I would like the function to look at the 2nd line of the matrix, subtract 1 from 7, and then add 1 to either column 1 or 3 to create c(2,6,0) or c(1,6,1). I would like to learn how to do this within the loop, but it could be done afterwards as well.

I think I am making serious, fundamental error with how to use function(x) or ifelse.

Thank you.


Solution

  • Here's an improved version of your code:

    set.seed(1)
    
    trial <- 5000
    
    #create matrix with a row for each trial
    m <- matrix(0, nrow = trial, ncol = 3)
    
    #The first for loop is for each row
    #The second for loop runs each attack independently, sampling 1:3 at random, then adding one to that position of the row.
    #The function that is called by ifelse() when m[trial, 2] > 6 = TRUE is the issue.
    
    for (i in 1:trial){
        for (attack in 1:8) {
            target <- sample(1:3, 1)
            m[i, target] <- m[i, target] + 1 
            #determines if the value of column 2 is greater than 6 after each attack
            if(m[i, 2] > 6){ 
                #subtract the value from the second column to return it to 6
                m[i, 2] <- m[i, 2] - 1 
                #select either column 1 or 3 as a new target at random
                newtarget <- sample(c(1,3), 1)
                #add 1 to indicate the new target has been selected
                m[i, newtarget] <- m[i, newtarget] + 1 
                }   
            }   
        }   
    
    # Notice the largest value in column 2 is no greater than 6.
    apply(m, 2, max)
    

    set.seed is used to make the results reproducible (usually just used for testing). The ifelse function has a different purpose than the normal if-else control flow. Here's an example:

    x = runif(100)
    ifelse(x < 0.5, 0, x)
    

    You'll notice any element in x that is less than 0.5 is now zero. I changed your code to have an if block. Notice that m[i, 2] > 6 returns a single TRUE or FALSE whereas in the small example above, x < 0.5 a vector of logicals is returned. So ifelse can take a vector of logicals, but the if block requires there be only a single logical.
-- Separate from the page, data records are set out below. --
-- ==== Sys2Proof/Laws/Words.lean ====
section
/-!
SUPPORT. Sys2Proof/Laws/Words.lean: what the shared operations of the words do: the gate, guarded register writes, retiring, and the words of
one shape.
-/

namespace Sys2Proof.Machine

variable {s t u : State} {c : Issue} {f : Fibre}

/-! ### Reading registers -/

theorem readReg_kept (h : Kept s t) (g r : Nat) : readReg t g r = readReg s g r := by
  have hr := h.regs g
  unfold readReg
  cases ht : t.fib g with
  | none => cases hs : s.fib g with
    | none => rfl
    | some y => rw [ht, hs] at hr; simp at hr
  | some x => cases hs : s.fib g with
    | none => rw [ht, hs] at hr; simp at hr
    | some y =>
      rw [ht, hs] at hr
      have e : x.regs = y.regs := Option.some.inj hr
      have e1 : x.priv = y.priv := congrArg Regs.priv e
      have e2 : x.shared = y.shared := congrArg Regs.shared e
      have e3 : x.region = y.region := congrArg Regs.region e
      have e4 : x.v = y.v := congrArg Regs.v e
      simp only [Fibre.inPriv, Fibre.inShared, e1, e2, e3, e4, h.regions]

theorem readLane_kept (h : Kept s t) (g r : Nat) (l : Fin 32) : readLane t g r l = readLane s g r l := by
  unfold readLane; rw [readReg_kept h]

/-- What a fibre holds of a kind of register after a kept change. -/
theorem Kept.map {α : Type} (h : Kept s t) (p : Regs → α) (g : Nat) :
    (t.fib g).map (fun x => p x.regs) = (s.fib g).map (fun x => p x.regs) := by
  have hr := congrArg (Option.map p) (h.regs g)
  simpa [Option.map_map, Function.comp_def] using hr

/-- A fibre after a kept change. -/
theorem Kept.some (h : Kept s t) {g : Nat} {x : Fibre} (hs : s.fib g = some x) : ∃ y, t.fib g = some y ∧ y.regs = x.regs := by
  have hr := h.regs g
  rw [hs] at hr
  cases ht : t.fib g with
  | none => rw [ht] at hr; simp at hr
  | some y => rw [ht] at hr; exact ⟨y, rfl, Option.some.inj hr⟩

/-- What is kept is within every frame. -/
theorem Only.of_kept (h : Kept s t) (fid : Nat) (w : Writes)
    (hm : w.mem = false → s.replaying (s.partOf fid) = false → SameMem s t) : Only s t fid w where
  vreg g r _ := readReg_kept h g r
  pred g n _ := h.map (fun x => if n = 7 then BitVec.allOnes 32 else vget x.p n 0) g
  unif g n _ _ := h.map (fun x => if n = 0 then 0 else vget x.s n 0) g
  accum g n _ := h.map (fun x => vget x.q n (lanesOf 0)) g
  fpstat g _ := h.map (·.fpstat) g
  flags g _ := h.map (·.cfErr) g
  append g _ := h.map (fun x => (x.append, x.ovf)) g
  bound g := h.map (fun x => (x.team, x.group, x.role, x.priv, x.shared, x.region, x.b)) g
  ops _ := ⟨by rw [h.ops], fun _ => h.ops⟩
  pads _ := h.pads
  teams _ := ⟨fun n => by simp only [State.team, h.teams], fun _ => h.teams⟩
  fbars _ := h.fbars
  outer := ⟨h.ctxs, h.vis, fun _ => h.queues, h.hostMem⟩
  mem a b := ⟨fun x => by rw [(hm a b).mem], (hm a b).lines, (hm a b).l1⟩

/-- A frame and then what is kept. -/
theorem Only.kept {w : Writes} {fid : Nat} (h : Only s t fid w) (k : Kept t u)
    (hm : w.mem = false → s.replaying (s.partOf fid) = false → SameMem t u) : Only s u fid w where
  vreg g r x := (readReg_kept k g r).trans (h.vreg g r x)
  pred g n x := (k.map (fun x => if n = 7 then BitVec.allOnes 32 else vget x.p n 0) g).trans (h.pred g n x)
  unif g n x y := (k.map (fun x => if n = 0 then 0 else vget x.s n 0) g).trans (h.unif g n x y)
  accum g n x := (k.map (fun x => vget x.q n (lanesOf 0)) g).trans (h.accum g n x)
  fpstat g x := (k.map (·.fpstat) g).trans (h.fpstat g x)
  flags g x := (k.map (·.cfErr) g).trans (h.flags g x)
  append g x := (k.map (fun x => (x.append, x.ovf)) g).trans (h.append g x)
  bound g := (k.map (fun x => (x.team, x.group, x.role, x.priv, x.shared, x.region, x.b)) g).trans (h.bound g)
  ops x := ⟨by rw [k.ops, (h.ops x).1], fun y => k.ops.trans ((h.ops x).2 y)⟩
  pads x n := (k.pads n).trans (h.pads x n)
  teams x := ⟨fun n => by simp only [State.team, k.teams]; exact (h.teams x).1 n, fun y => k.teams.trans ((h.teams x).2 y)⟩
  fbars x n := (k.fbars n).trans (h.fbars x n)
  outer := ⟨k.ctxs.trans h.outer.1, k.vis.trans h.outer.2.1, fun x => k.queues.trans (h.outer.2.2.1 x), k.hostMem.trans h.outer.2.2.2⟩
  mem a b := ⟨fun x => by rw [(hm a b).mem, (h.mem a b).1], (hm a b).lines.trans (h.mem a b).2.1,
    fun n => ((hm a b).l1 n).trans ((h.mem a b).2.2 n)⟩

/-! ### The gate -/

theorem gate_ready {k : Issue → Fibre → State} {v : Uses} (h : Ready s c f v) : gate s v k = .next (k c f) := by
  have hr : (v.role.isSome && v.role != some f.role) = false := by
    rcases h.role with e | e <;> simp [e]
  unfold gate
  rw [h.issue]
  simp only []
  rw [h.fibre]
  simp only []
  rw [h.vc, hr]
  simp only [Bool.false_eq_true, if_false]
  unfold regGate
  have h1 : ¬ (c.active f != 0 && (c.reads v ++ v.d).any fun r => !f.hasReg r) = true := by
    rcases h.regs with e | e
    · simp [e]
    · intro x
      simp only [Bool.and_eq_true, List.any_eq_true] at x
      obtain ⟨-, r, hr, hx⟩ := x
      simp [e r hr] at hx
  have h2 : ¬ ((c.reads v).any (fun r => f.hasReg r && s.vPending c.fibre r) || v.d.any (fun r => f.hasReg r && s.vOwn c.fibre r) ||
      v.s.any (s.sPending c.fibre)) = true := by
    intro x
    simp only [Bool.or_eq_true, List.any_eq_true, Bool.and_eq_true] at x
    rcases x with (⟨r, hr, -, hx⟩ | ⟨r, hr, -, hx⟩) | ⟨r, hr, hx⟩
    · simp [h.vfree r hr] at hx
    · simp [h.dfree r hr] at hx
    · simp [h.sfree r hr] at hx
  rw [if_neg h1, if_neg h2]

/-- A word that stands before a bound fibre gives a next state. -/
theorem gate_next {k : Issue → Fibre → State} {v : Uses} (h : Issuing s) : ∃ t, gate s v k = .next t := by
  obtain ⟨c, f, h1, h2⟩ := h
  unfold gate
  rw [h1]
  simp only []
  rw [h2]
  simp only []
  split
  · exact ⟨_, rfl⟩
  · split
    · exact ⟨_, rfl⟩
    · exact ⟨_, rfl⟩

/-! ### Writing registers -/

/-- A write to a window of a fibre whose area is one of the four is read back. -/
theorem readReg_writeReg_self {fid r : Nat} {x : VReg} (hf : s.fib fid = some f) (ha : f.region < 4) (hr : f.hasReg r = true) :
    readReg (writeReg s fid r x) fid r = x := by
  unfold writeReg
  rw [hf]
  by_cases h : f.inPriv r = true
  · simp only [h, if_true]
    unfold readReg
    rw [State.fib_modFib, if_pos rfl, hf]
    simp only [Option.map_some]
    have : f.inPriv r = true := h
    simp only [Fibre.inPriv, decide_eq_true_eq] at this ⊢
    simp [this, AMap.getD]
  · have hs : f.inShared r = true := by
      simpa [Fibre.hasReg, h] using hr
    simp only [h, hs, if_true, Bool.false_eq_true, if_false]
    unfold readReg
    show (match (s.fib fid) with
      | none => _
      | some f => _) = x
    rw [hf]
    simp only [h, hs, if_true, Bool.false_eq_true, if_false]
    rw [State.slot_modSlot, if_pos rfl]
    unfold Slot.writeShared
    simp only []
    simp [vget, vset, ha, AMap.getD]

/-- Outside both windows nothing is written (R23). -/
theorem writeReg_out {fid r : Nat} {x : VReg} (hf : s.fib fid = some f) (hr : f.hasReg r = false) : writeReg s fid r x = s := by
  simp only [Fibre.hasReg, Bool.or_eq_false_iff] at hr
  unfold writeReg
  rw [hf]
  simp [hr.1, hr.2]

theorem readReg_out {fid r : Nat} (hf : s.fib fid = some f) (hr : f.hasReg r = false) : readReg s fid r = VReg.zero := by
  simp only [Fibre.hasReg, Bool.or_eq_false_iff] at hr
  unfold readReg
  rw [hf]
  simp [hr.1, hr.2]

/-- A register write changes no other register. -/
theorem readReg_writeReg_ne {fid r g r' : Nat} {x : VReg} (h : ¬ sameReg s fid r g r') :
    readReg (writeReg s fid r x) g r' = readReg s g r' := by
  unfold writeReg
  cases hf : s.fib fid with
  | none => rfl
  | some f =>
    simp only []
    by_cases hp : f.inPriv r = true
    · simp only [hp, if_true]
      unfold readReg
      rw [State.fib_modFib]
      by_cases hg : g = fid
      · subst hg
        have hrr : r' ≠ r := fun e => h ⟨e, .inl rfl⟩
        rw [if_pos rfl, hf]
        simp only [Option.map_some]
        split
        · simp only [AMap.getD, AMap.get?_set_ne _ _ hrr]
        · rfl
      · rw [if_neg hg]
        rfl
    · simp only [hp, Bool.false_eq_true, if_false]
      by_cases hs : f.inShared r = true
      · simp only [hs, if_true]
        unfold readReg
        show (match s.fib g with
          | none => _
          | some f => _) = (match s.fib g with
          | none => _
          | some f => _)
        cases hg : s.fib g with
        | none => rfl
        | some y =>
          simp only []
          split
          · rfl
          · next hy =>
            split
            · next hy2 =>
              rw [State.slot_modSlot]
              by_cases e : slotOf g = slotOf fid
              · rw [if_pos e, e]
                unfold Slot.writeShared
                simp only []
                by_cases e2 : f.region = y.region
                · have hrr : r' ≠ r := by
                    intro e3
                    apply h
                    refine ⟨e3, .inr ⟨e, ?_⟩⟩
                    rw [hf, hg]
                    subst e3
                    exact ⟨by simpa using hp, by simpa using hy, e2⟩
                  rw [← e2]
                  simp only [vget, vset]
                  by_cases e4 : f.region < 4
                  · simp [e4, AMap.getD, AMap.get?_set_ne _ _ hrr]
                  · simp [e4]
                · simp only [vget, vset]
                  rw [Vector.getElem?_setIfInBounds_ne e2]
              · rw [if_neg e]
            · rfl
      · simp only [hs, Bool.false_eq_true, if_false]

/-- A register write changes nothing but that register. -/
theorem writeReg_only (fid r : Nat) (x : VReg) (w : Writes) (hw : r ∈ w.v) : Only s (writeReg s fid r x) fid w := by
  have hreg : ∀ g r', (∀ q ∈ w.v, ¬ sameReg s fid q g r') → readReg (writeReg s fid r x) g r' = readReg s g r' :=
    fun g r' h => readReg_writeReg_ne (h r hw)
  refine ⟨hreg, ?_, ?_, ?_, ?_, ?_, ?_, ?_, ?_, ?_, ?_, ?_, ?_, ?_⟩
  all_goals unfold writeReg
  all_goals cases hf : s.fib fid with
    | none =>
      first
        | simp
        | exact fun _ => ⟨rfl, fun _ => rfl⟩
        | exact fun _ => ⟨fun _ => rfl, fun _ => rfl⟩
    | some f =>
      simp only []
      split
      · intros
        try simp only [State.fib_modFib]
        first
          | rfl
          | exact ⟨rfl, rfl, fun _ => rfl, rfl⟩
          | exact ⟨fun _ => rfl, rfl, fun _ => rfl⟩
          | exact ⟨rfl, fun _ => rfl⟩
          | exact ⟨fun _ => rfl, fun _ => rfl⟩
          | (split <;> first | rfl | (next e => rw [e, hf]; rfl))
      · split
        · intros
          first
            | rfl
            | exact ⟨rfl, rfl, fun _ => rfl, rfl⟩
            | exact ⟨fun _ => rfl, rfl, fun _ => rfl⟩
            | exact ⟨rfl, fun _ => rfl⟩
            | exact ⟨fun _ => rfl, fun _ => rfl⟩
            | (rw [State.slot_modSlot]; split <;> first | rfl | (next e => rw [e]; rfl))
        · intros
          first
            | rfl
            | exact ⟨rfl, rfl, fun _ => rfl, rfl⟩
            | exact ⟨fun _ => rfl, rfl, fun _ => rfl⟩
            | exact ⟨rfl, fun _ => rfl⟩
            | exact ⟨fun _ => rfl, fun _ => rfl⟩

theorem Only.refl (s : State) (fid : Nat) (w : Writes) : Only s s fid w :=
  .of_kept (.refl s) fid w fun _ _ => .refl s

/-- A fibre's registers and windows after a frame. -/
theorem Only.fibre {w : Writes} {fid g : Nat} {x : Fibre} (h : Only s t fid w) (hs : s.fib g = some x) :
    ∃ y, t.fib g = some y ∧ y.team = x.team ∧ y.priv = x.priv ∧ y.shared = x.shared ∧ y.region = x.region := by
  have hb := h.bound g
  rw [hs] at hb
  cases ht : t.fib g with
  | none => rw [ht] at hb; simp at hb
  | some y =>
    rw [ht] at hb
    simp only [Option.map_some, Option.some.injEq, Prod.mk.injEq] at hb
    exact ⟨y, rfl, hb.1, hb.2.2.2.1, hb.2.2.2.2.1, hb.2.2.2.2.2.1⟩

theorem Only.sameReg {w : Writes} {fid a b g r : Nat} (h : Only s t fid w) : sameReg t a b g r ↔ sameReg s a b g r := by
  unfold Machine.sameReg
  have key : ∀ g, (t.fib g).map (fun x => (x.priv, x.region)) = (s.fib g).map (fun x => (x.priv, x.region)) := by
    intro g
    have hb := congrArg (Option.map fun x => (x.2.2.2.1, x.2.2.2.2.2.1)) (h.bound g)
    simpa [Option.map_map, Function.comp_def] using hb
  have ha := key a
  have hg := key g
  cases h1 : t.fib a <;> cases h2 : s.fib a <;> cases h3 : t.fib g <;> cases h4 : s.fib g <;>
    simp_all [Fibre.inPriv]

/-- Two frames one after the other. -/
theorem Only.trans {w : Writes} {fid : Nat} (h : Only s t fid w) (k : Only t u fid w)
    (hp : w.mem = false → s.replaying (s.partOf fid) = false → t.replaying (t.partOf fid) = false) : Only s u fid w where
  vreg g r x := (k.vreg g r fun q hq hc => x q hq (h.sameReg.mp hc)).trans (h.vreg g r x)
  pred g n x := (k.pred g n x).trans (h.pred g n x)
  unif g n x y := (k.unif g n x y).trans (h.unif g n x y)
  accum g n x := (k.accum g n x).trans (h.accum g n x)
  fpstat g x := (k.fpstat g x).trans (h.fpstat g x)
  flags g x := (k.flags g x).trans (h.flags g x)
  append g x := (k.append g x).trans (h.append g x)
  bound g := (k.bound g).trans (h.bound g)
  ops x := ⟨(k.ops x).1.trans (h.ops x).1, fun y => ((k.ops x).2 y).trans ((h.ops x).2 y)⟩
  pads x n := (k.pads x n).trans (h.pads x n)
  teams x := ⟨fun n => ((k.teams x).1 n).trans ((h.teams x).1 n), fun y => ((k.teams x).2 y).trans ((h.teams x).2 y)⟩
  fbars x n := (k.fbars x n).trans (h.fbars x n)
  outer := ⟨k.outer.1.trans h.outer.1, k.outer.2.1.trans h.outer.2.1, fun x => (k.outer.2.2.1 x).trans (h.outer.2.2.1 x), k.outer.2.2.2.trans h.outer.2.2.2⟩
  mem a b :=
    ⟨fun x => ((k.mem a (hp a b)).1 x).trans ((h.mem a b).1 x), (k.mem a (hp a b)).2.1.trans (h.mem a b).2.1,
     fun n => ((k.mem a (hp a b)).2.2 n).trans ((h.mem a b).2.2 n)⟩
    You were on the right track with using function, but it just isn't necessary in this case. Often, but not always, you'll define a function like this:

    f = function(x)
        x^2
    

    But just returning the value doesn't mean what you want is changed:

    x = 5
    f(5) # 25
    x    # still 5
    

    For more on this, look up function scope in R.

    Lastly, I changed the loop to be i in 1:trial instead of trial in 1:trial. You probably wouldn't notice any issues in your case, but it is better practice to use a separate variable than that which makes up the range of the loop.

    Hope this helps.

    P.S. R isn't really known for it's speed when looping. If you want to make things goes faster, you'll typically need to vectorize your code.